Exercise. Report, in full, each line of the material below in which the string "abbrev" occurs.

Data for processing.
= Beginning of Section =
-- ==== Sys2Proof/Word.lean ====
section
/-! DEFINITION. The word types of the machine (00_scope R2, 02_stream R25, R32). -/

namespace Sys2Proof

/-- A scalar register, an address, a vector word or a register chunk: 64 bits. -/
abbrev Word := BitVec 64

/-- One byte of memory. -/
abbrev Byte := BitVec 8

end Sys2Proof
end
= End of Section =
Result below.
abbrev Word := BitVec 64
abbrev Byte := BitVec 8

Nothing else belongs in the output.